-- ==== Sys2Proof/Machine/Store.lean ====
section
/-! DEFINITION. Memory and its addresses: locations, reading and writing bytes, page-table walks, tensor descriptors and
the translation of the four spaces (R5, R42, R105, R124, R226, R250, R251, R326 to R330, R336). -/

namespace Sys2Proof.Machine

/-! ### Units -/

def State.ctx (s : State) (c : Nat) : Ctx := tabGet Ctx.init s.ctxs c
def State.setCtx (s : State) (c : Nat) (x : Ctx) : State := { s with ctxs := tabPut s.ctxs c x }
def State.core (s : State) (k : Nat) : Core := tabGet Core.init s.cores k
def State.setCore (s : State) (k : Nat) (x : Core) : State := { s with cores := tabPut s.cores k x }
def State.cluster (s : State) (k : Nat) : Cluster := tabGet Cluster.init s.clusters k
def State.setCluster (s : State) (k : Nat) (x : Cluster) : State := { s with clusters := tabPut s.clusters k x }

/-- Core of a context (R11). -/
def coreOf (ctx : Nat) : Nat := ctx / 4
/-- Cluster of a core (R11). -/
def clusterOf (core : Nat) : Nat := core / 8
/-- Compute die of a core (R11). -/
def dieOf (core : Nat) : Nat := core / 128

/-! ### Locations -/

/-- A byte location of the package or of the host (R10, R105, R328) (DESIGN CHOICE, log entry 21). -/
inductive Loc
  | hbm (pa : Nat)
  | stm (pa : Nat)
  | host (pasid pa : Nat)
  | pm (core off : Nat)
  | scratch (core off : Nat)
  | csm (cluster off : Nat)
  deriving DecidableEq, Repr

/-- The key of a location in memory; consecutive bytes of one space have keys 8 apart (DESIGN CHOICE, log entry 21). -/
def keyOf : Loc → Nat
  | .hbm pa => pa * 8
  | .stm pa => pa * 8 + 1
  | .pm core off => (core * 2 ^ 20 + off % 2 ^ 20) * 8 + 2
  | .csm cl off => (cl * 2 ^ 23 + off % 2 ^ 23) * 8 + 3
  | .scratch core off => (core * 2 ^ 18 + off % 2 ^ 18) * 8 + 4
  | .host pasid pa => (pasid * 2 ^ 64 + pa % 2 ^ 64) * 8 + 5

/-- The aligned 4-byte word of a key (R258). -/
def wordOf (k : Nat) : Nat := k / 32 * 8 + k % 8
/-- The 128-byte line of a key. -/
def lineOf (k : Nat) : Nat := k / 1024 * 8 + k % 8
/-- The core whose PM a key lies in. -/
def pmCoreOf (k : Nat) : Option Nat := if k % 8 = 2 then some (k / 8 / 2 ^ 20) else none
/-- The core whose PM or scratchpad a key lies in. -/
def ownCoreOf (k : Nat) : Option Nat :=
  if k % 8 = 2 then some (k / 8 / 2 ^ 20) else if k % 8 = 4 then some (k / 8 / 2 ^ 18) else none

/-! ### Bytes -/

/-- The latest logged write of a byte. -/
def logGet : List (Nat × Byte) → Nat → Option Byte
  | [], _ => none
  | (k, b) :: t, n => if k = n then some b else logGet t n

/-- A byte of memory, with the writes of the step under way (DESIGN CHOICE, log entry 3). -/
def State.byte (s : State) (k : Nat) : Byte := (logGet s.wlog k).getD (tabGet 0 s.mem k)

/-- A byte of memory as the read phase of the bundle in flight found it (R50) (DESIGN CHOICE, log entry 3). -/
def State.byte0 (s : State) (k : Nat) : Byte := tabGet 0 s.fl.mem k

/-- PM of a core drops writes: a kill has frozen it, or its domain's teardown has zeroed it and no context of the core has been bound
since, so that it reads 0 (R238) (DEDUCED, log entry 64). -/
def Core.sealed (k : Core) : Bool := k.frozen || k.tornDown

/-- Writes one byte; PM that a kill has frozen or a teardown has zeroed drops writes (R238). -/
def State.poke (s : State) (k : Nat) (b : Byte) : State :=
  match pmCoreOf k with
  | some c => if (s.core c).sealed then s else { s with wlog := (k, b) :: s.wlog }
  | none => { s with wlog := (k, b) :: s.wlog }

def State.pokes (s : State) (cells : List (Nat × Byte)) : State := cells.foldl (fun s c => s.poke c.1 c.2) s

/-- Memory with the logged writes made, the earliest first (DESIGN CHOICE, log entries 3, 5). -/
def commitLog (m : Tab Byte) : List (Nat × Byte) → Tab Byte
  | [] => m
  | (k, b) :: t => tabSet 0 (commitLog m t) k b

/-- Page-table lines that stopped agents of a die wait on (R332). -/
def State.watched (s : State) (die : Nat) : List Nat :=
  (s.ctxs.filter fun p => dieOf (coreOf p.1) == die).flatMap (fun p =>
      p.2.monitor ++ ((p.2.prep.toList ++ p.2.strays).flatMap fun q => match q.halt with | some h => h.lines | none => [])
        ++ match p.2.wbHalt with | some h => h.lines | none => [])
    ++ (s.cores.filter fun p => dieOf p.1 == die).flatMap fun p => p.2.queues.flatMap fun (q : Nat × Queue) =>
      match q.2.halted with | some h => h.lines | none => []

/-- A die has 1,024 monitors, and waiters on one line share one; with none free an agent stops unwatched (R330, R332). `line` is 1
more than the line's number, and 0 where no entry was read. -/
def State.arm (s : State) (die line : Nat) : List Nat :=
  let w := (s.watched die).eraseDups
  if line = 0 then [] else if w.contains (line - 1) || w.length < 1024 then [line - 1] else []

/-- The wakes that the logged writes cause: those on watched lines (R332). -/
def State.wakes (s : State) : List Turn :=
  if s.wlog.isEmpty then []
  else
    let w := s.watched 0 ++ s.watched 1
    if w.isEmpty then []
    else ((s.wlog.map fun c => lineOf c.1).eraseDups.filter w.contains).map fun l => .event (.monitorWake l)

/-- The end of every meaning: the writes it logged are made on the memory it began with, and wake who waits for them
(DESIGN CHOICE, log entry 5). -/
def done (s r : State) : Result :=
  .next { r with mem := commitLog s.mem r.wlog, wlog := [], agenda := r.wakes ++ r.agenda }

/-- Bytes `[8i + 7 : 8i]` of a number, lowest first (R5). -/
def leBytes : Nat → Nat → List Byte
  | 0, _ => []
  | n + 1, x => BitVec.ofNat 8 x :: leBytes n (x / 256)

/-- The keys of `n` consecutive bytes from a key. -/
def keysFrom (k n : Nat) : List Nat := (List.range n).map fun i => k + 8 * i

/-- `n` bytes from a key, as a number. -/
def readLe (rd : Nat → Byte) (k n : Nat) : Nat := leNat ((keysFrom k n).map rd)

/-- Cells that store a number at keys. -/
def cellsAt (keys : List Nat) (x : Nat) : List (Nat × Byte) := keys.zip (leBytes keys.length x)

/-! ### Errors in data -/

/-- The 64-bit word of a key, the unit of detection (R356). -/
def checkWord (k : Nat) : Nat := k / 64 * 8 + k % 8
/-- The 32-byte granule of a key. -/
def granuleOf (k : Nat) : Nat := k / 256 * 8 + k % 8

/-- UNIT of a MEMERR by location (R360) (DESIGN CHOICE, log entry 10; DEDUCED, log entry 77). -/
def unitOf (k : Nat) : Nat :=
  if k % 8 = 0 then k / 8 / (48 * 2 ^ 30) * 32 + Config.pseudoChannel (k / 8) % 32 else if k % 8 = 2 then k / 8 / 2 ^ 20
  else if k % 8 = 1 then Config.stmChannel (k / 8) % 32 else if k % 8 = 3 then k / 8 / 2 ^ 23 else if k % 8 = 4 then k / 8 / 2 ^ 18 else 0

/-- A byte lies in the range of a removed stack or of a removed STM channel (R367). -/
def State.rangeGone (s : State) (k : Nat) : Bool :=
  (k % 8 == 0 && bitOf s.dev.stacksGone (k / 8 / (48 * 2 ^ 30))) || (k % 8 == 1 && bitOf s.dev.channelsGone (Config.stmChannel (k / 8) % 32))

/-- DETAIL of the MEMERR that a read of a byte meets: KIND 5 in the range of a removed unit; else a word with the poison code, which an
L1 or L2 bank lost, or the unit where it lies (R357, R360, R367) (DESIGN CHOICE, log entry 10; DEDUCED, log entry 77). -/
def State.badDetail (s : State) (k : Nat) : Option Nat :=
  if s.rangeGone k then some (5 + unitOf k * 256)
  else if s.dev.poison.contains (checkWord k) then
    some (tabGet ((if k % 8 = 0 then 2 else if k % 8 = 1 then 3 else 0) + unitOf k * 256) s.dev.badIn (checkWord k))
  else none

def causeMemErr : Nat := 0x35

/-- Some byte of the package holds bad data or is left out. -/
def State.anyBad (s : State) : Bool := s.dev.poison != [] || s.dev.stacksGone != 0 || s.dev.channelsGone != 0

/-- A read of a byte meets an error. -/
def State.isBad (s : State) (k : Nat) : Bool := s.anyBad && (s.badDetail k).isSome

/-- DETAIL of the error in the 64-bit word at a key, if it holds one (R360). -/
def State.wordBad (s : State) (k : Nat) : Option Nat := if s.anyBad then s.badDetail k else none

/-- The location that a byte comes from. -/
def ByteSrc.place : ByteSrc → Option Nat
  | .key k => some k
  | .cell k _ => some k
  | .const _ => none
  | .absent => none

def srcByte (rd : Nat → Byte) : ByteSrc → Byte
  | .key k => rd k
  | .cell k _ => rd k
  | .const b => b
  | .absent => 0

/-- The first byte of a read whose error no tolerant page covers, with the error's DETAIL (R359, R360). -/
def State.firstHard (s : State) (srcs : List ByteSrc) : Option (Nat × Nat) :=
  if s.anyBad then srcs.findSome? fun b => match b with
    | .key k => (s.badDetail k).map fun detail => (k, detail)
    | _ => none
  else none

/-- Granules of tolerant pages in which a read finds bad data, each a substitution (R359) (DEDUCED, log entry 61). -/
def State.softGranules (s : State) (srcs : List ByteSrc) : List Nat :=
  if s.anyBad then (srcs.filterMap fun b => match b with
    | .cell k _ => if s.isBad k then some (granuleOf k) else none
    | _ => none).eraseDups
  else []

/-- The bytes of a read by a reader of single bytes, with what stands for those of a bad granule of a tolerant page (R359). -/
def State.goodBytes (s : State) (rd : Nat → Byte) (srcs : List ByteSrc) : List Byte :=
  let soft := s.softGranules srcs
  srcs.map fun b => match b with
    | .cell k sub => if soft.contains (granuleOf k) then sub else rd k
    | b => srcByte rd b

/-! ### Page tables -/

/-- A root of an address space: location and address of its table, PASID of its host leaves, its number among the
translation caches, and the agent that translates: a core, or `iodAgent` (R326, R330). -/
structure Space where
  id : Nat
  root : Nat
  loc : Nat
  pasid : Nat
  agent : Nat
  deriving DecidableEq, Repr

/-- The IOD as an agent: no translation cache of R330 is its own (DESIGN CHOICE, log entry 19). -/
def iodAgent : Nat := 288

/-- The cluster translation cache of a core, as a holder of translations (R330). -/
def clusterHolder (core : Nat) : Nat := 256 + clusterOf core

/-- The die whose walkers and walk cache an agent uses (R330). -/
def agentDie (agent : Nat) : Nat := if agent < 256 then dieOf agent else 0

/-- Kinds of access of R329. -/
inductive Acc
  | read | write | fetch
  deriving DecidableEq, Repr

/-- The end of a walk (R329). `line` is 1 more than the number of the stopping entry's line, 0 where none was read. -/
inductive Walked
  | ok (t : Trans)
  | stop (line : Nat) (nonResident mig : Bool)
  | prot
  /-- an entry holds bad data: DETAIL of the MEMERR (R360) -/
  | bad (detail : Nat)
  deriving DecidableEq, Repr

/-- Key of a physical address of HBM, STM or the host by LOC (R328; DESIGN CHOICE, log entry 21). -/
def physKey (loc pasid pa : Nat) : Nat :=
  if loc = 0 then keyOf (.hbm pa) else if loc = 1 then keyOf (.stm pa) else keyOf (.host pasid pa)

/-- First address bit of the index of a level (R327). -/
def levelLow : Nat → Nat
  | 4 => 48 | 3 => 39 | 2 => 30 | 1 => 21 | _ => 16

/-- Index bits of a level (R327). -/
def levelBits : Nat → Nat
  | 0 => 5
  | _ => 9

/-- A physical range lies in its space: HBM has 576 GiB and STM 2 TiB (R328) (DESIGN CHOICE, log entry 20). -/
def inSpace (loc pa n : Nat) : Bool :=
  match loc with
  | 0 => pa + n ≤ 576 * 2 ^ 30
  | 1 => pa + n ≤ 2 ^ 41
  | _ => true

/-- Whether an entry's bits are well formed at its level (R327, R328). A leaf whose page lies outside HBM or STM counts as
malformed (DESIGN CHOICE, log entry 20). -/
def entryOk (e lvl : Nat) : Bool :=
  let leaf := bitOf e 1
  let loc := bits e 4 2
  if leaf then
    lvl ≤ 2 && bits e 52 12 == 0 && bits e 9 7 == 0 && loc != 3 && bits e 0 52 / 2 ^ 16 * 2 ^ 16 % 2 ^ levelLow lvl == 0
      && (!bitOf e 6 || loc == 0) && inSpace loc (bits e 16 36 * 2 ^ 16) (2 ^ levelLow lvl)
  else lvl ≠ 0 && bits e 52 12 == 0 && bits e 2 2 == 0 && bits e 6 3 == 0 && loc < 2

/-- The walk of R329 from a table, `lvl` counting down: `kept` gives the non-leaf entries that a walk cache holds, and `path` those
read so far (DESIGN CHOICE, log entry 20). `bad` gives DETAIL of an error in the word at a key: an entry read from memory that has one ends
the walk (R360). -/
def walkFrom (rd : Nat → Byte) (kept bad : Nat → Option Nat) (sp : Space) (va : Nat) (acc : Acc) :
    Nat → Nat → Nat → List (Nat × Nat) → Walked
  | lvl, table, loc, path =>
    let k := physKey loc 0 (table + 8 * bits va (levelLow lvl) (levelBits lvl))
    let e := (kept k).getD (readLe rd k 8)
    let error := if (kept k).isSome then none else bad k
    if error.isSome then .bad (error.getD 0)
    else if !bitOf e 0 || !entryOk e lvl then .stop (lineOf k + 1) false false
    else if bitOf e 1 then
      let dup := bitOf e 6
      let shadowKey := physKey loc 0 (table + 8 * 2 ^ levelBits lvl + 8 * bits va (levelLow lvl) (levelBits lvl))
      let shadow := readLe rd shadowKey 8
      if dup && (bad shadowKey).isSome then .bad ((bad shadowKey).getD 0)
      else if dup && (bits shadow 16 36 * 2 ^ 16 != shadow || !inSpace 0 shadow (2 ^ levelLow lvl)) then .stop (lineOf k + 1) false false
      else if !bitOf e 2 then .stop (lineOf k + 1) true (bitOf e 7)
      else if acc = .write && !bitOf e 3 then .prot
      else .ok { holder := sp.agent, space := sp.id, base := va / 2 ^ levelLow lvl * 2 ^ levelLow lvl, size := 2 ^ levelLow lvl, loc := bits e 4 2
                 pa := bits e 16 36 * 2 ^ 16, w := bitOf e 3, dup := dup, tol := bitOf e 8, pa2 := shadow, entry := k, path := path }
    else match lvl with
      | 0 => .stop (lineOf k + 1) false false
      | l + 1 => walkFrom rd kept bad sp va acc l (bits e 8 44 * 2 ^ 8) (bits e 4 2) (path ++ [(k, e)])

/-- The walk of R329 from the root, with what a walk cache holds. -/
def walkWith (rd : Nat → Byte) (kept bad : Nat → Option Nat) (sp : Space) (va : Nat) (acc : Acc) : Walked :=
  if va / 2 ^ 57 ≠ 0 then .stop 0 false false else walkFrom rd kept bad sp va acc 4 sp.root sp.loc []

/-- The walk of R329 from the root that reads every entry from memory, where memory holds no bad data. -/
def walk (rd : Nat → Byte) (sp : Space) (va : Nat) (acc : Acc) : Walked := walkWith rd (fun _ => none) (fun _ => none) sp va acc

/-- A non-leaf entry in a die's walk cache (R330). -/
def State.keptEntry (s : State) (die k : Nat) : Option Nat :=
  (s.walks.find? fun w => w.1 == die && w.2.1 == k).map (·.2.2)

/-- A translation of an address that a core's cache or its cluster's holds (R330). -/
def cached (tlb : List Trans) (agent sp va : Nat) (acc : Acc) : Option Trans :=
  tlb.find? fun t => agent < 256 && (t.holder == agent || t.holder == clusterHolder agent)
    && t.space == sp && t.base ≤ va && va < t.base + t.size && (acc ≠ .write || t.w)

/-- A translation by the agent's caches, and else by a walk: a fault is raised only on the result of a walk (R329, R330)
(DESIGN CHOICE, log entry 19). -/
def lookup (s : State) (rd : Nat → Byte) (sp : Space) (va : Nat) (acc : Acc) : Walked :=
  match cached s.tlb sp.agent sp.id va acc with
  | some t => .ok { t with holder := sp.agent }
  | none => walkWith rd (s.keptEntry (agentDie sp.agent)) s.wordBad sp va acc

..........

What to do: Every line holding the string "tabGet" should be copied here, so please find those lines in the data.

Output for this task:
def State.ctx (s : State) (c : Nat) : Ctx := tabGet Ctx.init s.ctxs c
def State.core (s : State) (k : Nat) : Core := tabGet Core.init s.cores k
def State.cluster (s : State) (k : Nat) : Cluster := tabGet Cluster.init s.clusters k
def State.byte (s : State) (k : Nat) : Byte := (logGet s.wlog k).getD (tabGet 0 s.mem k)
def State.byte0 (s : State) (k : Nat) : Byte := tabGet 0 s.fl.mem k
    some (tabGet ((if k % 8 = 0 then 2 else if k % 8 = 1 then 3 else 0) + unitOf k * 256) s.dev.badIn (checkWord k))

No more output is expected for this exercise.